| YOUR GOAL |
Nothing outside the range below should be printed. Output exactly the lines from the line with "FABRIC_LOAD (01_architecture). -/" to the line with "def Obj.MODE_STATUS.MODE : Nat := 0x200101", both included.

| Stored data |
/-! ## `emit` -/

@[simp] theorem State.emit_st (o : PortOutcome) : (s.emit o).st = s.st := by cases o <;> rfl
@[simp] theorem State.emit_armed (o : PortOutcome) : (s.emit o).armed = s.armed := by cases o <;> rfl
@[simp] theorem State.emit_buf (o : PortOutcome) : (s.emit o).buf = s.buf := by cases o <;> rfl
@[simp] theorem State.emit_cnt (o : PortOutcome) : (s.emit o).cnt = s.cnt := by cases o <;> rfl
@[simp] theorem State.emit_tCap (o : PortOutcome) : (s.emit o).tCap = s.tCap := by cases o <;> rfl
@[simp] theorem State.emit_tmo (o : PortOutcome) : (s.emit o).tmo = s.tmo := by cases o <;> rfl
@[simp] theorem State.emit_fault (o : PortOutcome) : (s.emit o).fault = s.fault := by cases o <;> rfl
@[simp] theorem State.emit_fcode (o : PortOutcome) : (s.emit o).fcode = s.fcode := by cases o <;> rfl
@[simp] theorem State.emit_rqOut (o : PortOutcome) : (s.emit o).rqOut = s.rqOut := by cases o <;> rfl
@[simp] theorem State.emit_rqKind (o : PortOutcome) : (s.emit o).rqKind = s.rqKind := by cases o <;> rfl
@[simp] theorem State.emit_outValid (o : PortOutcome) : (s.emit o).outValid = true := by cases o <;> rfl
@[simp] theorem State.emit_outKind (o : PortOutcome) : (s.emit o).outKind = o.kind := by cases o <;> rfl
@[simp] theorem State.emit_params (o : PortOutcome) : (s.emit o).params = s.params := by cases o <;> rfl
@[simp] theorem State.emit_env (o : PortOutcome) : (s.emit o).env = s.env := by cases o <;> rfl

/-! ## `emit`: the fields of the outcome port -/

@[simp] theorem State.emit_idle_smpTs : (s.emit .idle).smpTs = s.smpTs := rfl
@[simp] theorem State.emit_sample_smpTs (ts rd : Half) (t : Nat) : (s.emit (.sample ts rd t)).smpTs = ts := rfl
@[simp] theorem State.emit_rejected_smpTs (c : RejCode) (k : Count) (d : Lanes) : (s.emit (.rejected c k d)).smpTs = s.smpTs := rfl
@[simp] theorem State.emit_idle_smpRd : (s.emit .idle).smpRd = s.smpRd := rfl
@[simp] theorem State.emit_sample_smpRd (ts rd : Half) (t : Nat) : (s.emit (.sample ts rd t)).smpRd = rd := rfl
@[simp] theorem State.emit_rejected_smpRd (c : RejCode) (k : Count) (d : Lanes) : (s.emit (.rejected c k d)).smpRd = s.smpRd := rfl
@[simp] theorem State.emit_idle_smpTime : (s.emit .idle).smpTime = s.smpTime := rfl
@[simp] theorem State.emit_sample_smpTime (ts rd : Half) (t : Nat) : (s.emit (.sample ts rd t)).smpTime = t := rfl
@[simp] theorem State.emit_rejected_smpTime (c : RejCode) (k : Count) (d : Lanes) : (s.emit (.rejected c k d)).smpTime = s.smpTime := rfl
@[simp] theorem State.emit_idle_rejCode : (s.emit .idle).rejCode = s.rejCode := rfl
@[simp] theorem State.emit_sample_rejCode (ts rd : Half) (t : Nat) : (s.emit (.sample ts rd t)).rejCode = s.rejCode := rfl
@[simp] theorem State.emit_rejected_rejCode (c : RejCode) (k : Count) (d : Lanes) : (s.emit (.rejected c k d)).rejCode = c := rfl
@[simp] theorem State.emit_idle_rejCnt : (s.emit .idle).rejCnt = s.rejCnt := rfl
@[simp] theorem State.emit_sample_rejCnt (ts rd : Half) (t : Nat) : (s.emit (.sample ts rd t)).rejCnt = s.rejCnt := rfl
@[simp] theorem State.emit_rejected_rejCnt (c : RejCode) (k : Count) (d : Lanes) : (s.emit (.rejected c k d)).rejCnt = k := rfl
@[simp] theorem State.emit_idle_rejData : (s.emit .idle).rejData = s.rejData := rfl
@[simp] theorem State.emit_sample_rejData (ts rd : Half) (t : Nat) : (s.emit (.sample ts rd t)).rejData = s.rejData := rfl
@[simp] theorem State.emit_rejected_rejData (c : RejCode) (k : Count) (d : Lanes) : (s.emit (.rejected c k d)).rejData = d := rfl

/-! ## `resetRegs` -/

@[simp] theorem State.resetRegs_st : s.resetRegs.st = .hunt := rfl
@[simp] theorem State.resetRegs_armed : s.resetRegs.armed = false := rfl
@[simp] theorem State.resetRegs_buf : s.resetRegs.buf = 0 := rfl
@[simp] theorem State.resetRegs_cnt : s.resetRegs.cnt = 0 := rfl
@[simp] theorem State.resetRegs_tCap : s.resetRegs.tCap = 0 := rfl
@[simp] theorem State.resetRegs_tmo : s.resetRegs.tmo = 0 := rfl
@[simp] theorem State.resetRegs_fault : s.resetRegs.fault = false := rfl
@[simp] theorem State.resetRegs_fcode : s.resetRegs.fcode = .noFault := rfl
@[simp] theorem State.resetRegs_rqOut : s.resetRegs.rqOut = false := rfl
@[simp] theorem State.resetRegs_rqKind : s.resetRegs.rqKind = .none := rfl
@[simp] theorem State.resetRegs_outValid : s.resetRegs.outValid = false := rfl
@[simp] theorem State.resetRegs_outKind : s.resetRegs.outKind = .idle := rfl
@[simp] theorem State.resetRegs_smpTs : s.resetRegs.smpTs = 0 := rfl
@[simp] theorem State.resetRegs_smpRd : s.resetRegs.smpRd = 0 := rfl
@[simp] theorem State.resetRegs_smpTime : s.resetRegs.smpTime = 0 := rfl
@[simp] theorem State.resetRegs_rejCode : s.resetRegs.rejCode = .reserved0 := rfl
@[simp] theorem State.resetRegs_rejCnt : s.resetRegs.rejCnt = 0 := rfl
@[simp] theorem State.resetRegs_rejData : s.resetRegs.rejData = 0 := rfl
@[simp] theorem State.resetRegs_params : s.resetRegs.params = s.params := rfl
@[simp] theorem State.resetRegs_env : s.resetRegs.env = s.env := rfl

end Sys2Proof.Machine
end

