/-- Settles O8. The two Idles are one `Emit`; the carriage return is neither the start marker nor the newline. -/
theorem huntNewlineRule : Obligations.HuntNewlineRule := by
  unfold Obligations.HuntNewlineRule
  exact fun s => ⟨selects_of_decode (decode_r1_newline s), rfl, rfl, decode_r1_unexpected s (by decide) (by decide),
    fun _ hb => decode_r1_ne_newline s hb⟩

/-- Settles O9. The reject's data is the byte zero-extended, whose lanes `lane_setWidth_byte` gives. -/
theorem huntUnexpectedRule : Obligations.HuntUnexpectedRule := by
  unfold Obligations.HuntUnexpectedRule
  intro s b hstart hline
  refine ⟨selects_of_decode (decode_r1_unexpected s hstart hline), rfl, rfl, lane_setWidth_byte b 0 (by decide),
    fun i hpos hle => ?_⟩
  exact (lane_setWidth_byte b i (by omega)).trans (if_neg (by omega))

/-- Settles O10. A count of at least 2 is neither 0 nor 1, so no earlier row of HUNT selects the key. -/
theorem huntCntfaultRule : Obligations.HuntCntfaultRule := by
  unfold Obligations.HuntCntfaultRule
  exact fun s k b hk => ⟨selects_of_decode (decode_r1_overcount s b hk), rfl, rfl⟩

/-! ## The one use of `en` (R101) -/

/-- No operation writes `rq_out`: requests are issued and cleared by the edge around it (R73, R74). -/
theorem exec_rqOut {i : Instr} (h : exec i s = .next t) : t.rqOut = s.rqOut := by
  cases i <;> cases h <;> rfl

/-- An edge that raises `rq_out` issues the request that is due. -/
theorem requestDue_of_edge_raises_rqOut (h : edge s = .next t) (hq : s.rqOut = false) (hq' : t.rqOut = true) :
    ∃ k, requestDue s = some k ∧ t = s.clearStrobe.request k := by
  have hne : t.rqOut ≠ s.rqOut := by simp [hq, hq']
  obtain ⟨-, rfl⟩ | ⟨-, -, rfl⟩ | ⟨-, -, ⟨-, hx⟩ | ⟨-, -, -, rfl⟩ | ⟨-, -, hout, -⟩ | ⟨-, -, -, rfl⟩ |
    ⟨-, -, -, i, -, hx⟩ | ⟨-, -, -, -, rfl⟩⟩ := edge_cases h
  · exact absurd hq' (by simp) -- reset lowers `rq_out`
  · exact absurd rfl hne -- faulted
  · exact absurd (exec_rqOut hx) hne -- state 11
  · exact absurd rfl hne -- spurious response
  · exact absurd hout (by simp [hq]) -- accepted response
  · exact absurd rfl hne -- wait
  · exact absurd (exec_rqOut hx) hne -- VALIDATE
  · obtain hidle | hissue := issueRequest_cases s.clearStrobe
    · exact absurd (congrArg State.rqOut hidle) hne
    · exact hissue

/-- A step issues a READ1 only in HUNT, with `en` high. -/
theorem en_of_step_issues_read1 (h : step s = .next t) (hq : s.rqOut = false) (hq' : t.rqOut = true)
    (hk : t.rqKind = .read1) : s.env.pins.en = true ∧ s.st = .hunt := by
  obtain ⟨u, hu, rfl⟩ := step_cases h
  obtain ⟨k, hdue, rfl⟩ := requestDue_of_edge_raises_rqOut hu hq hq'
  obtain ⟨-, hst, hen⟩ | ⟨rfl, -⟩ | ⟨rfl, -⟩ := requestDue_cases hdue
  · exact ⟨hen, hst⟩
  all_goals cases hk

/-- Settles O55. An edge that turns `rq_out` on issued what is due, and a READ1 is due only under `en`; the idle edge of HUNT
is O36's; elsewhere `en` enters no premise of `edge_setEnv`, and an accepted response and its operation do not read it. -/
theorem enableReadOnlyToIssueRead1 : Obligations.EnableReadOnlyToIssueRead1 := by
  unfold Obligations.EnableReadOnlyToIssueRead1
  refine ⟨fun s t => en_of_step_issues_read1, fun s hlive hst hq hv hen => ?idle, fun s v hinv hoff => ?ignored⟩
  case idle =>
    obtain ⟨-, hidle, -⟩ := requestIssueAndHold s hlive hv
    exact hidle hq hst hen
  case ignored =>
    obtain ⟨-, hreq, -⟩ := hinv
    refine sameNextRegs_of_edge (edge_setEnv rfl rfl (fun hst hq => ?_) fun _ _ _ hq _ => ?_)
    · -- in HUNT with nothing outstanding, where `en` is read
      exact absurd hoff (by simp [hst, hq])
    · obtain ⟨ev, hev⟩ := exists_responseEvent hreq hq s.bus
      have hi := decode_fields (eventKey s.clearStrobe ev)
      exact acceptResponse_setEnv (s := s.clearStrobe) hev hev hi hi (fun _ => rfl) (fun _ _ => rfl)

end Sys2Proof.Machine
end

section
/-! PROOF. ACCUMULATE (41_accumulate.md): the operations of a POLL response (R121 to R123) and of a READ5 response (R124, R125). -/

namespace Sys2Proof.Machine

open Sys2Proof.Claims

variable {s : State} {a : Nat}

/-! ## The operation of a POLL response, by its count and the timeout (R57, R89) -/

theorem avok_of_five_le (ha : 5 ≤ a) : avok a = true := decide_eq_true ha

theorem avok_of_lt_five (ha : a < 5) : avok a = false := decide_eq_false (Nat.not_le_of_lt ha)

/-- The timeout fires where it is enabled and this poll reaches it. -/
theorem tmoFires_of_reached {p : Params} {n : Nat} (hon : p.pktTimeout ≠ 0) (hle : p.pktTimeout ≤ n + 1) :
    tmoFires p n = true := by
  rw [tmoFires_eq_decide]
  exact decide_eq_true ⟨hon, hle⟩

/-- The timeout does not fire where it is disabled or this poll stays below it. -/
theorem tmoFires_of_off_or_below {p : Params} {n : Nat} (h : p.pktTimeout = 0 ∨ n + 1 < p.pktTimeout) :
    tmoFires p n = false := by
  rw [tmoFires_eq_decide]
  exact decide_eq_false (by omega)

/-- Readiness is tested before the timeout, which only stands in the operand. -/
theorem decode_poll_ready (s : State) (ha : 5 ≤ a) :
    decode (eventKey s (.poll a)) = .ok (.accPollReady (tmoFires s.params s.tmo)) := by
  rw [decode_eventKey_poll, avok_of_five_le ha, if_pos rfl]

/-- A count below 5 leaves the operation to the timeout. -/
theorem decode_poll_short (s : State) (ha : a < 5) :
    decode (eventKey s (.poll a)) = .ok (if tmoFires s.params s.tmo then .accPollTimeout else .accPollWait) := by
  rw [decode_eventKey_poll, avok_of_lt_five ha, if_neg Bool.false_ne_true]

theorem decode_poll_timeout (ha : a < 5) (hon : s.params.pktTimeout ≠ 0) (hle : s.params.pktTimeout ≤ s.tmo + 1) :
    decode (eventKey s (.poll a)) = .ok .accPollTimeout := by
  rw [decode_poll_short s ha, tmoFires_of_reached hon hle, if_pos rfl]

theorem decode_poll_wait (ha : a < 5) (h : s.params.pktTimeout = 0 ∨ s.tmo + 1 < s.params.pktTimeout) :
    decode (eventKey s (.poll a)) = .ok .accPollWait := by
  rw [decode_poll_short s ha, tmoFires_of_off_or_below h, if_neg Bool.false_ne_true]

/-- Settles O11. The operand records whether the timeout would fire too; readiness wins either way. -/
theorem accPollReadyRule : Obligations.AccPollReadyRule := by
  unfold Obligations.AccPollReadyRule
  exact fun s _ ha => ⟨tmoFires s.params s.tmo, selects_of_decode (decode_poll_ready s ha), rfl⟩

/-- Settles O12. The operation writes `tmoNext`, which is the saturating successor. -/
theorem accPollWaitRule : Obligations.AccPollWaitRule := by
  unfold Obligations.AccPollWaitRule
  exact fun _ _ ha hoff => ⟨selects_of_decode (decode_poll_wait ha hoff), rfl⟩

/-- Settles O13. The effect is the reject presented by `Emit`, then the writes of `armed` and `st`. -/
theorem accPollTimeoutRule : Obligations.AccPollTimeoutRule := by
  unfold Obligations.AccPollTimeoutRule
  exact fun _ _ ha hon hle => ⟨selects_of_decode (decode_poll_timeout ha hon hle), rfl, rfl⟩

/-! ## The operation of a READ5 response, by its count (R92) -/

theorem decode_r5_accept (s : State) {k : Count} (d : Lanes) (hk : k ≤ 5#3) :
    decode (eventKey s (.r5 k d)) = .ok (.accR5Accept k) := by
  have hrange : ¬6#3 ≤ k := by bv_omega
  rw [decode_eventKey_r5, if_neg hrange]
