-- ==== Sys2Proof/Machine/Configured.lean ====
section
/-! DEFINITION. The machine under any configuration (R6): the same meanings, fetch and step with the
parameters as an argument. `exec` and `step` are its instances at the default configuration. -/

namespace Sys2Proof.Machine

/-- The meaning of an instruction under a configuration. -/
def execIn (c : Config) (i : Instr) (s : State) : Result :=
  match i with
  | .vmaddbw o1 o2 o3 => execVmaddbw o1 o2 o3 s c
  | .vmaddwd o1 o2 o3 => execVmaddwd o1 o2 o3 s c
  | .vxor o1 o2 o3 => execVxor o1 o2 o3 s c
  | .vor o1 o2 o3 => execVor o1 o2 o3 s c
  | .vand o1 o2 o3 => execVand o1 o2 o3 s c
  | .vxorc o1 o2 o3 => execVxorc o1 o2 o3 s c
  | .vaddwu o1 o2 o3 => execVaddwu o1 o2 o3 s c
  | .vaddb o1 o2 o3 => execVaddb o1 o2 o3 s c
  | .vsubb o1 o2 o3 => execVsubb o1 o2 o3 s c
  | .vaddw o1 o2 o3 => execVaddw o1 o2 o3 s c
  | .vsubw o1 o2 o3 => execVsubw o1 o2 o3 s c
  | .vaddd o1 o2 o3 => execVaddd o1 o2 o3 s c
  | .vsubd o1 o2 o3 => execVsubd o1 o2 o3 s c
  | .vaddq o1 o2 o3 => execVaddq o1 o2 o3 s c
  | .vsubq o1 o2 o3 => execVsubq o1 o2 o3 s c
  | .vmullm o1 o2 o3 => execVmullm o1 o2 o3 s c
  | .vmov o1 o2 => execVmov o1 o2 s c
  | .vloadi o1 imm => execVloadi o1 imm s c
  | .vsrld o1 o2 o3 => execVsrld o1 o2 o3 s c
  | .vslld o1 o2 o3 => execVslld o1 o2 o3 s c
  | .vshufb o1 o2 o3 => execVshufb o1 o2 o3 s c
  | .vpermd o1 o2 o3 => execVpermd o1 o2 o3 s c
  | .vcmpeqb o1 o2 o3 => execVcmpeqb o1 o2 o3 s c
  | .nop => execNop s c
  | .halt => execHalt s

/-- One step under a configuration (R85). -/
def stepIn (c : Config) (s : State) : Result := stepWith (execIn c) s c

end Sys2Proof.Machine
end

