/-- Settles O40: a load, a reset and the start of a run clear the fault registers, an input is written inside MEM,
and a run keeps what every step keeps (O39). -/
theorem hostOperationsKeepTheInvariant : Obligations.HostOperationsKeepTheInvariant := by
  intro s hinv
  refine ⟨hinv.hostReset, fun image t h => ?load, fun data t h => ?setInput, fun t h => ?run⟩
  case load =>
    obtain ⟨hlen, rfl⟩ := hostLoad_eq_ok h
    exact loadedWith_inv hlen
  case setInput =>
    rw [hostSetInput_eq_ok h]
    exact hinv.withInput data
  case run =>
    rw [hostRun_eq_ok h, ← step_eq_stepIn]
    exact runWith_keeps everyStepKeepsTheInvariant _ hinv.startRun

/-! Reading back. -/

theorem hostReadMem_inside {s : State} (hs : s.status ≠ .running) {a n : Nat} (h : a + n ≤ config.memSize) :
    hostReadMem a n s = .ok (s.mem.bytes a n) := by
  rw [hostReadMem, whenIdle_of_not_running hs, if_pos ((inRange_iff _ _ _).2 h)]

theorem hostReadMem_outside {s : State} (hs : s.status ≠ .running) {a n : Nat} (h : config.memSize < a + n) :
    hostReadMem a n s = .error (.outOfRange a) := by
  rw [hostReadMem, whenIdle_of_not_running hs, if_neg fun hin => Nat.not_le.2 h ((inRange_iff _ _ _).1 hin)]

theorem hostBlock_of_fits {s : State} {i : Byte} (h : config.blockFits i = true) :
    hostBlock config s i = .ok (s.mem.bytes (config.blockOffset i) 32) := by
  rw [hostBlock, readBlock_of_fits h]

theorem Memory.take_bytes (m : Memory) (a : Nat) {n k : Nat} (h : k ≤ n) : (m.bytes a n).take k = m.bytes a k := by
  rw [bytes, ← List.map_take, List.take_range, Nat.min_eq_left h, bytes]

theorem Memory.bytes_eq_bytes_iff (m : Memory) (a b n : Nat) :
    m.bytes a n = m.bytes b n ↔ ∀ j, j < n → m.read (a + j) = m.read (b + j) := by
  simp only [bytes, List.map_inj_left, List.mem_range]

theorem hostVerify_of_halted {s : State} (hs : s.status = .halted) {va vb : Byte} {len : Nat}
    (ha : config.blockFits va = true) (hb : config.blockFits vb = true) (hlen : len ≤ 32) :
    hostVerify va vb len s =
      .ok (s.mem.bytes (config.blockOffset va) len == s.mem.bytes (config.blockOffset vb) len) := by
  rw [hostVerify, whenHalted_of_halted hs, hostBlock_of_fits ha, hostBlock_of_fits hb, ← Memory.take_bytes _ _ hlen,
    ← Memory.take_bytes _ _ hlen]
  rfl

/-- With the defaults RESULT_A is block 1 and RESULT_B is block 0x1F, and both exist. -/
theorem hostResult_of_halted {s : State} (hs : s.status = .halted) :
    hostResult s =
      .ok (xorBytes (s.mem.bytes (config.blockOffset 0x1F) 32) (s.mem.bytes (config.blockOffset 1) 32)) := by
  have ha : config.blockFits 1 = true := by decide
  have hb : config.blockFits 0x1F = true := by decide
  rw [hostResult, whenHalted_of_halted hs, config_resultA, config_resultB, hostBlock_of_fits ha, hostBlock_of_fits hb]
  rfl

theorem getD_xorBytes (b a : Block) {i : Nat} (hi : i < 32) : (xorBytes b a).getD i 0 = a.getD i 0 ^^^ b.getD i 0 := by
  apply BitVec.eq_of_toNat_eq
  rw [xorBytes, toNat_getD_pack8 _ hi, u8, u8, ← BitVec.toNat_xor]
  exact Nat.mod_eq_of_lt (BitVec.isLt _)

/-- Settles O48: each answer is the bytes MEM reads as, and lists of such bytes agree exactly byte for byte. -/
theorem hostReadsBack : Obligations.HostReadsBack := by
  refine fun s => ⟨rfl, fun hs a n hin => ?inside, fun hs _ _ => hostReadMem_outside hs, fun hs =>
    ⟨?verify, ?result⟩⟩
  case inside =>
    exact ⟨_, hostReadMem_inside hs hin, Memory.length_bytes _ _ _, fun _ => Memory.getD_bytes _ _ _ _⟩
  case verify =>
    intro va vb len ha hb hlen
    exact ⟨_, hostVerify_of_halted hs ha hb hlen, beq_iff_eq.trans (Memory.bytes_eq_bytes_iff _ _ _ _)⟩
  case result =>
    refine ⟨_, hostResult_of_halted hs, length_pack8 _, fun j hj => ?_⟩
    rw [getD_xorBytes _ _ hj, Memory.getD_bytes _ _ _ _ hj, Memory.getD_bytes _ _ _ _ hj]
    rfl

end Sys2Proof.Machine
end
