-- ==== Sys2Proof/Machine/Objects.lean ====
section
/-! DEFINITION. The object dictionary's static table: every index and sub-index of the spec's tables (R76, R77), with type,
access, default and range. Written from the dictionary tables of the chapters that own each object. -/
namespace Sys2Proof.Machine

/-- The key of a sub-index: index and sub-index as one number. -/
def keyOf (index sub : Nat) : Nat := index * 256 + sub
/-- The key of an offset in Gallery n's block (R92). -/
def galKey (n off sub : Nat) : Nat := keyOf (0x4000 + 0x40 * n + off) sub
/-- The key of an offset in universal channel n's block (R391). -/
def chnKey (n off sub : Nat) : Nat := keyOf (0x3000 + 0x10 * n + off) sub
/-- The key of a sub-index of CAN_CFG, port 0 for A and 1 for B (Table 3-1). -/
def canKey (n sub : Nat) : Nat := keyOf (0x2700 + n) sub
/-- The key of a path's own copy of a sub-index (R94, R220, R431). -/
def pathKey (p : Path) (key : Nat) : Nat := p.code * 0x1000000 + key


/-- 0x5F00:01 FABRIC_LOAD (01_architecture). -/
def Obj.DIAG.FABRIC_LOAD : Nat := 0x5F0001

/-- 0x5F00:02 SF_DELAYED (01_architecture). -/
def Obj.DIAG.SF_DELAYED : Nat := 0x5F0002

/-- 0x5F00:03 SRAM_CORRECTED (01_architecture). -/
def Obj.DIAG.SRAM_CORRECTED : Nat := 0x5F0003

/-- 0x5F00:04 SRAM_POISONED (01_architecture). -/
def Obj.DIAG.SRAM_POISONED : Nat := 0x5F0004

/-- 0x5F00:05 SCRUB_AGE (01_architecture). -/
def Obj.DIAG.SCRUB_AGE : Nat := 0x5F0005

/-- 0x5F00:06 CLASS_S_REFUSED (01_architecture). -/
def Obj.DIAG.CLASS_S_REFUSED : Nat := 0x5F0006

/-- 0x5F00:07 CLASS_P_MAX (01_architecture). -/
def Obj.DIAG.CLASS_P_MAX : Nat := 0x5F0007

/-- 0x5F00:08 PLL_UNLOCK (01_architecture). -/
def Obj.DIAG.PLL_UNLOCK : Nat := 0x5F0008

/-- 0x2000:01 REQUEST (02_modes_power). -/
def Obj.MODE_CTRL.REQUEST : Nat := 0x200001

/-- 0x2000:02 RESULT (02_modes_power). -/
def Obj.MODE_CTRL.RESULT : Nat := 0x200002

/-- 0x2000:03 REFUSE_REASON (02_modes_power). -/
def Obj.MODE_CTRL.REFUSE_REASON : Nat := 0x200003

/-- 0x2001:01 MODE (02_modes_power). -/
def Obj.MODE_STATUS.MODE : Nat := 0x200101

/-- 0x2001:02 PHASE (02_modes_power). -/
def Obj.MODE_STATUS.PHASE : Nat := 0x200102

/-- 0x2001:03 LAST_CAUSE (02_modes_power). -/
def Obj.MODE_STATUS.LAST_CAUSE : Nat := 0x200103

/-- 0x2001:04 BOOT_CAUSE (02_modes_power). -/
def Obj.MODE_STATUS.BOOT_CAUSE : Nat := 0x200104

/-- 0x2001:05 TIME_IN_MODE (02_modes_power). -/
def Obj.MODE_STATUS.TIME_IN_MODE : Nat := 0x200105

/-- 0x2002:01 REQUEST (02_modes_power). -/
def Obj.RESET_LADDER.REQUEST : Nat := 0x200201

/-- 0x2002:02 RESULT (02_modes_power). -/
def Obj.RESET_LADDER.RESULT : Nat := 0x200202

/-- 0x2002:03 LAST_RESET_CAUSE (02_modes_power). -/
def Obj.RESET_LADDER.LAST_RESET_CAUSE : Nat := 0x200203

/-- 0x2002:04 DEVICE_RESETS (02_modes_power). -/
def Obj.RESET_LADDER.DEVICE_RESETS : Nat := 0x200204

/-- 0x2002:05 BOOT_FAILS (02_modes_power). -/
def Obj.RESET_LADDER.BOOT_FAILS : Nat := 0x200205

/-- 0x2008:01 FLAGS (02_modes_power). -/
def Obj.SUPPLY_STATUS.FLAGS : Nat := 0x200801

/-- 0x2008:02 VAUX (02_modes_power). -/
def Obj.SUPPLY_STATUS.VAUX : Nat := 0x200802

/-- 0x2008:03 VLOOP (02_modes_power). -/
def Obj.SUPPLY_STATUS.VLOOP : Nat := 0x200803

/-- 0x2008:04 VKEEP (02_modes_power). -/
def Obj.SUPPLY_STATUS.VKEEP : Nat := 0x200804

/-- 0x2008:05 VIO (02_modes_power). -/
def Obj.SUPPLY_STATUS.VIO : Nat := 0x200805

/-- 0x2008:06 VHOLD (02_modes_power). -/
def Obj.SUPPLY_STATUS.VHOLD : Nat := 0x200806

/-- 0x2008:07 KEEP_CHARGE_V (02_modes_power). -/
def Obj.SUPPLY_STATUS.KEEP_CHARGE_V : Nat := 0x200807

/-- 0x2008:08 KEEP_CHARGE_I (02_modes_power). -/
def Obj.SUPPLY_STATUS.KEEP_CHARGE_I : Nat := 0x200808

/-- 0x2008:09 EVENTS (02_modes_power). -/
def Obj.SUPPLY_STATUS.EVENTS : Nat := 0x200809

/-- 0x2008:0A POWER_CYCLES (02_modes_power). -/
def Obj.SUPPLY_STATUS.POWER_CYCLES : Nat := 0x20080A

/-- 0x2008:0B OPERATING_SECONDS (02_modes_power). -/
def Obj.SUPPLY_STATUS.OPERATING_SECONDS : Nat := 0x20080B

/-- 0x2900:01 SEAL_CRC (03_object_dictionary). -/
def Obj.SAFETY_CFG.SEAL_CRC : Nat := 0x290001

/-- 0x2900:02 SEAL_STATE (03_object_dictionary). -/
def Obj.SAFETY_CFG.SEAL_STATE : Nat := 0x290002

/-- 0x2900:03 PENDING_CRC (03_object_dictionary). -/
def Obj.SAFETY_CFG.PENDING_CRC : Nat := 0x290003

/-- 0x2900:04 SEAL_DISCARD (03_object_dictionary). -/
def Obj.SAFETY_CFG.SEAL_DISCARD : Nat := 0x290004

/-- +0x30:01 SELECT (03_object_dictionary). -/
def Gal.CELL_WINDOW_SEL.SELECT (n : Nat) : Nat := galKey n 0x30 0x01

| SOLUTION |
/-- 0x5F00:01 FABRIC_LOAD (01_architecture). -/
def Obj.DIAG.FABRIC_LOAD : Nat := 0x5F0001

/-- 0x5F00:02 SF_DELAYED (01_architecture). -/
def Obj.DIAG.SF_DELAYED : Nat := 0x5F0002

/-- 0x5F00:03 SRAM_CORRECTED (01_architecture). -/
def Obj.DIAG.SRAM_CORRECTED : Nat := 0x5F0003

/-- 0x5F00:04 SRAM_POISONED (01_architecture). -/
def Obj.DIAG.SRAM_POISONED : Nat := 0x5F0004

/-- 0x5F00:05 SCRUB_AGE (01_architecture). -/
def Obj.DIAG.SCRUB_AGE : Nat := 0x5F0005

/-- 0x5F00:06 CLASS_S_REFUSED (01_architecture). -/
def Obj.DIAG.CLASS_S_REFUSED : Nat := 0x5F0006

/-- 0x5F00:07 CLASS_P_MAX (01_architecture). -/
def Obj.DIAG.CLASS_P_MAX : Nat := 0x5F0007

/-- 0x5F00:08 PLL_UNLOCK (01_architecture). -/
def Obj.DIAG.PLL_UNLOCK : Nat := 0x5F0008

/-- 0x2000:01 REQUEST (02_modes_power). -/
def Obj.MODE_CTRL.REQUEST : Nat := 0x200001

/-- 0x2000:02 RESULT (02_modes_power). -/
def Obj.MODE_CTRL.RESULT : Nat := 0x200002

/-- 0x2000:03 REFUSE_REASON (02_modes_power). -/
def Obj.MODE_CTRL.REFUSE_REASON : Nat := 0x200003

/-- 0x2001:01 MODE (02_modes_power). -/
def Obj.MODE_STATUS.MODE : Nat := 0x200101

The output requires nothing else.